Inspiration
Digital interfaces often create barriers for the elderly or people who are not tech-savvy. Our vision was to build a "Human-First" system. We realized that by combining the powerful reasoning of Google Cloud with the emotional depth of ElevenLabs voices, we could create a Zero-UI experience. This project is an effort to democratize technology by making interaction as simple as having a conversation.
What it does
VocalCompute AI is a state-of-the-art conversational interface that eliminates the limitations of traditional text-based chatbots.
It processes user speech in real-time with high accuracy.
It leverages Google Gemini 2.5 Flash to generate instant, logical, and context-aware responses.
Using ElevenLabs Agents, it converts those responses into a natural human tone, including realistic breath pauses and inflections.
How we built it
We built this project on a modular architecture to ensure scalability:
LLM Orchestration: We selected Google Gemini 2.5 Flash as the core "brain" because of its massive context window and lightning-fast inference speed, which is perfect for low-latency requirements.

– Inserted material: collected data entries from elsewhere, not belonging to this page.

theorem stands_length (y : Slot) (n : Option Nat) : Stands y (y.lengthened.lengthDue.replayDue n) := by
  have h1 : Stands y y.lengthened := ⟨rfl, fun _ => rfl⟩
  have h2 : Stands y.lengthened y.lengthened.lengthDue := by
    unfold Slot.lengthDue; split
    · exact stands_due _ _ _
    · exact stands_refl _
  have h3 : Stands y.lengthened.lengthDue (y.lengthened.lengthDue.replayDue n) := by
    unfold Slot.replayDue; split
    · exact stands_due _ _ _
    · exact stands_refl _
  exact stands_trans h1 (stands_trans h2 h3)

theorem stood_hintDue (s : State) (c : CoreId) (k : SlotId) (cb : Bool) : Stood s (s.hintDue c k cb) c k := by
  unfold State.hintDue
  cases cb
  · exact stood_refl s c k
  · simp only [if_true]
    by_cases h : (s.choose 2).1 = 1
    · rw [if_pos h]; exact stood_trans (stood_choose s c k 2) (stood_setSlot _ c k _ (stands_due _ _ _))
    · rw [if_neg h]; exact stood_choose s c k 2

theorem length_counted (y : Slot) (n : Option Nat) : (y.lengthened.lengthDue.replayDue n).chunk.len = y.chunk.len + 1 := by
  have h (y : Slot) (code : Byte) (a : Option After) : (y.due code a).chunk = y.chunk := by unfold Slot.due; split_ifs <;> rfl
  unfold Slot.replayDue Slot.lengthDue
  split_ifs <;> first | rfl | (simp only [h]; rfl)

theorem hintDue_len (s : State) (c : CoreId) (k : SlotId) (cb : Bool) : ((s.hintDue c k cb).slot c k).chunk.len = (s.slot c k).chunk.len := by
  unfold State.hintDue
  cases cb
  · rfl
  · rw [if_pos rfl]
    by_cases h : (s.choose 2).1 = 1
    · rw [if_pos h, slot_setSlot_same]; unfold Slot.due; split_ifs <;> rw [slot_choose]
    · rw [if_neg h, slot_choose]

/-- After an instruction of a chunk that is not solo, counting it changes only how the slot stands. -/
theorem stood_counted (s : State) (c : CoreId) (k : SlotId) (cb : Bool) (h : (s.slot c k).chunk.solo = false) :
    Stood s (s.counted c k cb) c k := by
  unfold State.counted
  simp only [h, Bool.false_eq_true, if_false]
  have h1 := stood_trans (stood_setSlot s c k _ (stands_length _ (s.replayLen c k))) (stood_hintDue _ c k cb)
  split_ifs
  · refine stood_trans h1 (stood_tryCut _ c k ?_)
    rw [Chunk.isEmpty, hintDue_len, slot_setSlot_same, length_counted]
    rfl
  · exact h1

/-- Counting an instruction changes only the slot, and none of its registers but the dead bits. -/
theorem only_counted (s : State) (c : CoreId) (k : SlotId) (cb : Bool) :
    OnlySlot s (s.counted c k cb) c k ∧ (s.counted c k cb).slot c k = { s.slot c k with
      regs := { (s.slot c k).regs with dead := ((s.counted c k cb).slot c k).regs.dead }
      cut := ((s.counted c k cb).slot c k).cut, chunk := ((s.counted c k cb).slot c k).chunk
      waiting := ((s.counted c k cb).slot c k).waiting, cutDue := ((s.counted c k cb).slot c k).cutDue
      park := ((s.counted c k cb).slot c k).park } := by
  by_cases h : (s.slot c k).chunk.solo = false
  · refine ⟨(stood_counted s c k cb h).only, ?_⟩
    have e := (stood_counted s c k cb h).stands.rest
    rw [e]
  · have h' : (s.slot c k).chunk.solo = true := by simpa using h
    unfold State.counted
    simp only [h', if_true]
    have h1 : OnlySlot s (s.freshChunk c k) c k := onlySlot_setSlot s c k _
    have h2 : (s.freshChunk c k).slot c k = { s.slot c k with
        regs := { (s.slot c k).regs with dead := (s.slot c k).regs.dead ||| (s.slot c k).chunk.deadSet }, chunk := {} } :=
      slot_setSlot_same s c k _
    split_ifs
    · exact ⟨onlySlot_trans h1 (onlySlot_postTurn _ c k c k), by rw [slot_postTurn, h2]⟩
    · exact ⟨h1, by rw [h2]⟩

/-- Counting an instruction of a chunk that is not solo changes no register. -/
theorem regs_counted (s : State) (c : CoreId) (k : SlotId) (cb : Bool) (h : (s.slot c k).chunk.solo = false) :
    ((s.counted c k cb).slot c k).regs = (s.slot c k).regs := by
  rw [(stood_counted s c k cb h).stands.rest]

/-- The chunk x holds the bytes, the length and the effects of w, and is solo as w is. -/
structure SameBytes (w x : Chunk) : Prop where
  wr : x.wr = w.wr
  solo : x.solo = w.solo
  len : x.len = w.len
  effects : x.effects = w.effects

/-- The executing slot's registers have become r, and nothing else changed but notes in its chunk and a cut that falls due. -/
structure RegsNow (s u : State) (c : CoreId) (k : SlotId) (r : Regs) : Prop where
  only : OnlySlot s u c k
  chunk : SameBytes (s.slot c k).chunk (u.slot c k).chunk
  slot : u.slot c k = { s.slot c k with regs := r, chunk := (u.slot c k).chunk, cutDue := (u.slot c k).cutDue }

section regs
variable {s u : State} {c : CoreId} {k : SlotId} {r : Regs}

theorem onlySlot_cur (h : OnlySlot s u c k) : u.cur = s.cur := by rw [h.rest]

theorem regsNow_refl (h : s.cur = .slot c k) : RegsNow s s c k s.regs :=
  ⟨onlySlot_refl s c k, ⟨rfl, rfl, rfl, rfl⟩, by rw [regs_slot s c k h]⟩

theorem regsNow_cur (h : RegsNow s u c k r) (hc : s.cur = .slot c k) : u.cur = .slot c k := by rw [onlySlot_cur h.only, hc]

theorem regsNow_regs (h : RegsNow s u c k r) (hc : s.cur = .slot c k) : u.regs = r := by
  rw [regs_slot u c k (regsNow_cur h hc), h.slot]

theorem regsNow_chunk (h : RegsNow s u c k r) (hc : s.cur = .slot c k) : SameBytes s.chunk u.chunk := by
  rw [chunk_slot s c k hc, chunk_slot u c k (regsNow_cur h hc)]; exact h.chunk

theorem regsNow_setRegs (h : RegsNow s u c k r) (hc : s.cur = .slot c k) (r' : Regs) : RegsNow s (u.setRegs r') c k r' := by
  have hu := regsNow_cur h hc
  rw [setRegs_slot u c k hu]
  refine ⟨onlySlot_trans h.only (onlySlot_setSlot u c k _), ?_, ?_⟩
  · simpa using h.chunk
  · rw [slot_setSlot_same, h.slot]

theorem regsNow_setChunk (h : RegsNow s u c k r) (hc : s.cur = .slot c k) (x : Chunk) (hx : SameBytes s.chunk x) :
    RegsNow s (u.setChunk x) c k r := by
  have hu := regsNow_cur h hc
  rw [setChunk_slot u c k hu]
  refine ⟨onlySlot_trans h.only (onlySlot_setSlot u c k _), ?_, ?_⟩
  · simpa [chunk_slot s c k hc] using hx
  · rw [slot_setSlot_same, h.slot]

/-- A register marked as written: only its dead bit and the chunk's notes change. -/
theorem regsNow_alive (h : RegsNow s u c k r) (hc : s.cur = .slot c k) (n : Nat) :
    RegsNow s (u.alive n) c k { r with dead := r.dead &&& ~~~(1#64 <<< n) } := by
  unfold State.alive
  have h1 := regsNow_setRegs h hc { u.regs with dead := u.regs.dead &&& ~~~(1#64 <<< n) }
  refine regsNow_setChunk (by rw [regsNow_regs h hc] at h1; rw [regsNow_regs h hc]; exact h1) hc _ ?_
  have := regsNow_chunk h1 hc
  exact ⟨this.wr, this.solo, this.len, this.effects⟩

theorem regsNow_setG (h : RegsNow s u c k r) (hc : s.cur = .slot c k) (n : BitVec 5) (x : Word) :
    RegsNow s (u.setG n x) c k (r.putG n x) := by
  unfold State.setG
  have h1 := regsNow_setRegs h hc { u.regs with g := u.regs.g.set n.toNat x n.isLt }
  have h2 := regsNow_alive h1 hc (deadG n)
  rw [regsNow_regs h hc] at h2 ⊢
  exact h2

theorem regsNow_setV (h : RegsNow s u c k r) (hc : s.cur = .slot c k) (n : BitVec 4) (x : VWord) :
    RegsNow s (u.setV n x) c k (r.putV n x) := by
  unfold State.setV
  have h1 := regsNow_setRegs h hc { u.regs with v := u.regs.v.set n.toNat x n.isLt }
  have h2 := regsNow_alive h1 hc (deadV n)
  rw [regsNow_regs h hc] at h2 ⊢
  exact h2

theorem regsNow_setA (h : RegsNow s u c k r) (hc : s.cur = .slot c k) (n : BitVec 3) (x : Word) :
    RegsNow s (u.setA n x) c k (r.putA n x) := by
  unfold State.setA
  have h1 := regsNow_setRegs h hc { u.regs with a := u.regs.a.set n.toNat x n.isLt }
  have h2 := regsNow_alive h1 hc (deadA n)
  rw [regsNow_regs h hc] at h2 ⊢
  exact h2

theorem regsNow_setP (h : RegsNow s u c k r) (hc : s.cur = .slot c k) (n : BitVec 3) (x : Word) :
    RegsNow s (u.setP n x) c k (r.putP n x) := by
  unfold State.setP Regs.putP
  split_ifs with hn
  · have h1 := regsNow_setRegs h hc { u.regs with p := u.regs.p.set n.toNat x hn }
    have h2 := regsNow_alive h1 hc (deadP n)
    rw [regsNow_regs h hc] at h2 ⊢
    exact h2
  · exact h

theorem regsNow_setDst (h : RegsNow s u c k r) (hc : s.cur = .slot c k) (o : Operand) (x : Word) :
    RegsNow s (u.setDst o x) c k (r.putDst o x) := by
  cases o with
  | g n => exact regsNow_setG h hc n x
  | a n => exact regsNow_setA h hc n x
  | p n => exact regsNow_setP h hc n x
  | _ => exact h

theorem regsNow_setPc (h : RegsNow s u c k r) (hc : s.cur = .slot c k) (pc : Word) :
    RegsNow s (u.setPc pc) c k { r with pc := pc } := by
  unfold State.setPc
  have := regsNow_setRegs h hc { u.regs with pc := pc }
  rw [regsNow_regs h hc] at this ⊢
  exact this

theorem regsNow_setDue (h : RegsNow s u c k r) (hc : s.cur = .slot c k) (code : Byte) (a : Option After) :
    RegsNow s (u.setDue code a) c k r := by
  have hu := regsNow_cur h hc
  unfold State.setDue
  simp only [hu]
  have hs := h.slot
  refine ⟨onlySlot_trans h.only (onlySlot_setSlot u c k _), ?_, ?_⟩
  · rw [slot_setSlot_same]; unfold Slot.due; split_ifs <;> exact h.chunk
  · rw [slot_setSlot_same]; unfold Slot.due; split_ifs
    · rw [hs]
    · exact hs

theorem regsNow_hint (h : RegsNow s u c k r) (hc : s.cur = .slot c k) (opc : Nat) (f : Fields) :
    RegsNow s (u.hint opc f) c k r := by
  unfold State.hint
  extract_lets one m
  split_ifs
  · exact h
  · have := regsNow_chunk h hc
    exact regsNow_setChunk h hc _ ⟨this.wr, this.solo, this.len, this.effects⟩

/-- Slots that stand alike show the same memory bytes. -/
theorem seen_of (hc : s.cur = .slot c k) (hu : u.cur = .slot c k) (hm : u.mem = s.mem) (h : Stands (s.slot c k) (u.slot c k)) (pa : Nat) :
    u.seenByte pa = s.seenByte pa := by
  have e := h.seen pa
  unfold State.seenByte State.waitingBytes
  simp only [hc, hu, chunk_slot s c k hc, chunk_slot u c k hu, hm, e]

/-- Counting after register writes is the end of the instruction. -/
theorem ended_counted (h : RegsNow s u c k r) (hc : s.cur = .slot c k) (cb : Bool) : Ended s (u.counted c k cb) c k r := by
  have hu := regsNow_cur h hc
  have h1 := only_counted u c k cb
  refine ⟨onlySlot_trans h.only h1.1, ?_, ?_, ?_⟩
  · rw [h1.2, h.slot]
  · intro hs
    rw [regs_counted u c k cb (by rw [h.chunk.solo]; exact hs), h.slot]
  · intro hs pa
    have h2 := stood_counted u c k cb (by rw [h.chunk.solo]; exact hs)
    have hm : u.mem = s.mem := by rw [h.only.rest]
    have hm' : (u.counted c k cb).mem = u.mem := by rw [h2.only.rest]
    have hc' : (u.counted c k cb).cur = .slot c k := by rw [onlySlot_cur h2.only, hu]
    rw [seen_of hu hc' hm' h2.stands pa]
    have hw : (u.slot c k).waiting = (s.slot c k).waiting := by rw [h.slot]
    unfold State.seenByte State.waitingBytes
    simp only [hc, hu, chunk_slot s c k hc, chunk_slot u c k hu, hm, h.chunk.wr, hw]

theorem ended_done (h : RegsNow s u c k r) (hc : s.cur = .slot c k) (opc : Nat) (i : Instr) (f : Fields) :
    Ended s (concludeSlot c k opc i f (.done u)) c k r.advance := by
  have h1 := regsNow_hint h hc opc f
  have h2 := regsNow_setRegs h1 hc (u.hint opc f).regs.advance
  rw [regsNow_regs h1 hc] at h2
  have e : concludeSlot c k opc i f (.done u) = ((u.hint opc f).setRegs (u.hint opc f).regs.advance).counted c k f.cb := rfl
  rw [e, regsNow_regs h1 hc]
  exact ended_counted h2 hc f.cb

theorem ended_jump (h : RegsNow s u c k r) (hc : s.cur = .slot c k) (opc : Nat) (i : Instr) (f : Fields) (pc : Word) :
    Ended s (concludeSlot c k opc i f (.jump u pc)) c k { r with pc := pc } :=
  ended_counted (regsNow_setPc (regsNow_hint h hc opc f) hc pc) hc f.cb

theorem ended_step (h : RegsNow s u c k r) (hc : s.cur = .slot c k) (opc : Nat) (i : Instr) (f : Fields) :
    Ended s (concludeSlot c k opc i f (.step u)) c k r :=
  ended_counted h hc false

end regs

/-- An instruction that issues does what its body says. -/
theorem issue_body {i : Instr} {f : Fields} {lanes : Nat} {s : State} {c : CoreId} {k : SlotId} (h : Issues i f lanes s c k)
    (body : State → Eff) : issue i f lanes s body = .next (concludeSlot c k (opcOf i) i f (body s)) := by
  unfold issue
  have hp : (privileged (opcOf i) && !s.priv) = false := by
    cases hq : privileged (opcOf i)
    · rfl
    · simp [h.level hq]
  simp [h.cur, h.guard, h.free, hp]

/-- An instruction whose guard is false in all its lanes is only passed over. -/
theorem issue_masked {i : Instr} {f : Fields} {lanes : Nat} {s : State} {c : CoreId} {k : SlotId} (hc : s.cur = .slot c k)
    (hp : privileged (opcOf i) = true → s.priv = true) (hg : s.anyLane f lanes = false) (body : State → Eff) :
    issue i f lanes s body = .next (concludeSlot c k (opcOf i) i { f with lr1 := false, lr2 := false } (.done s)) := by
  unfold issue
  have hp' : (privileged (opcOf i) && !s.priv) = false := by
    cases hq : privileged (opcOf i)
    · rfl
    · simp [hp hq]
  simp [hc, hg, hp']

/-- An instruction that issues and whose body completes after register writes only. -/
theorem gives_done {i : Instr} {f : Fields} {lanes : Nat} {s u : State} {c : CoreId} {k : SlotId} {r : Regs} {body : State → Eff}
    (h : Issues i f lanes s c k) (e : exec i s = issue i f lanes s body) (hb : body s = .done u) (hu : RegsNow s u c k r) :
    Gives i s c k r.advance :=
  ⟨_, by rw [e, issue_body h, hb], ended_done hu h.cur _ _ _⟩

theorem gives_jump {i : Instr} {f : Fields} {lanes : Nat} {s u : State} {c : CoreId} {k : SlotId} {r : Regs} {body : State → Eff}
    {pc : Word} (h : Issues i f lanes s c k) (e : exec i s = issue i f lanes s body) (hb : body s = .jump u pc)
    (hu : RegsNow s u c k r) : Gives i s c k { r with pc := pc } :=
  ⟨_, by rw [e, issue_body h, hb], ended_jump hu h.cur _ _ _ pc⟩

/-- The same for a scalar instruction. -/
theorem scalar_done {i : Instr} {f : Fields} {s u : State} {c : CoreId} {k : SlotId} {r : Regs} {body : State → Eff}
    (h : Issues i f 1 s c k) (e : exec i s = scalar i f s body) (hb : body s = .done u) (hu : RegsNow s u c k r) :
    Gives i s c k r.advance := gives_done h e hb hu

theorem scalar_jump {i : Instr} {f : Fields} {s u : State} {c : CoreId} {k : SlotId} {r : Regs} {body : State → Eff}
    {pc : Word} (h : Issues i f 1 s c k) (e : exec i s = scalar i f s body) (hb : body s = .jump u pc)
    (hu : RegsNow s u c k r) : Gives i s c k { r with pc := pc } := gives_jump h e hb hu

/-- An instruction that only writes its destination. -/
theorem gives_dst {i : Instr} {f : Fields} {s : State} {c : CoreId} {k : SlotId} {x : State → Word}
    (h : Issues i f 1 s c k) (e : exec i s = scalar i f s (toDst f x)) : Gives i s c k (s.regs.putDst f.dst (x s)).advance :=
  scalar_done h e rfl (regsNow_setDst (regsNow_refl h.cur) h.cur _ _)

end Sys2Proof.Machine
end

Speech Synthesis Layer: We integrated the ElevenLabs Conversational AI agent. We tuned the stability and similarity settings to ensure the voice sounds empathetic rather than robotic.
Frontend Integration: The frontend is a lightweight implementation using HTML5 and JavaScript. By embedding the ElevenLabs ConvAI widget, we ensured socket-based streaming to keep buffering to a minimum.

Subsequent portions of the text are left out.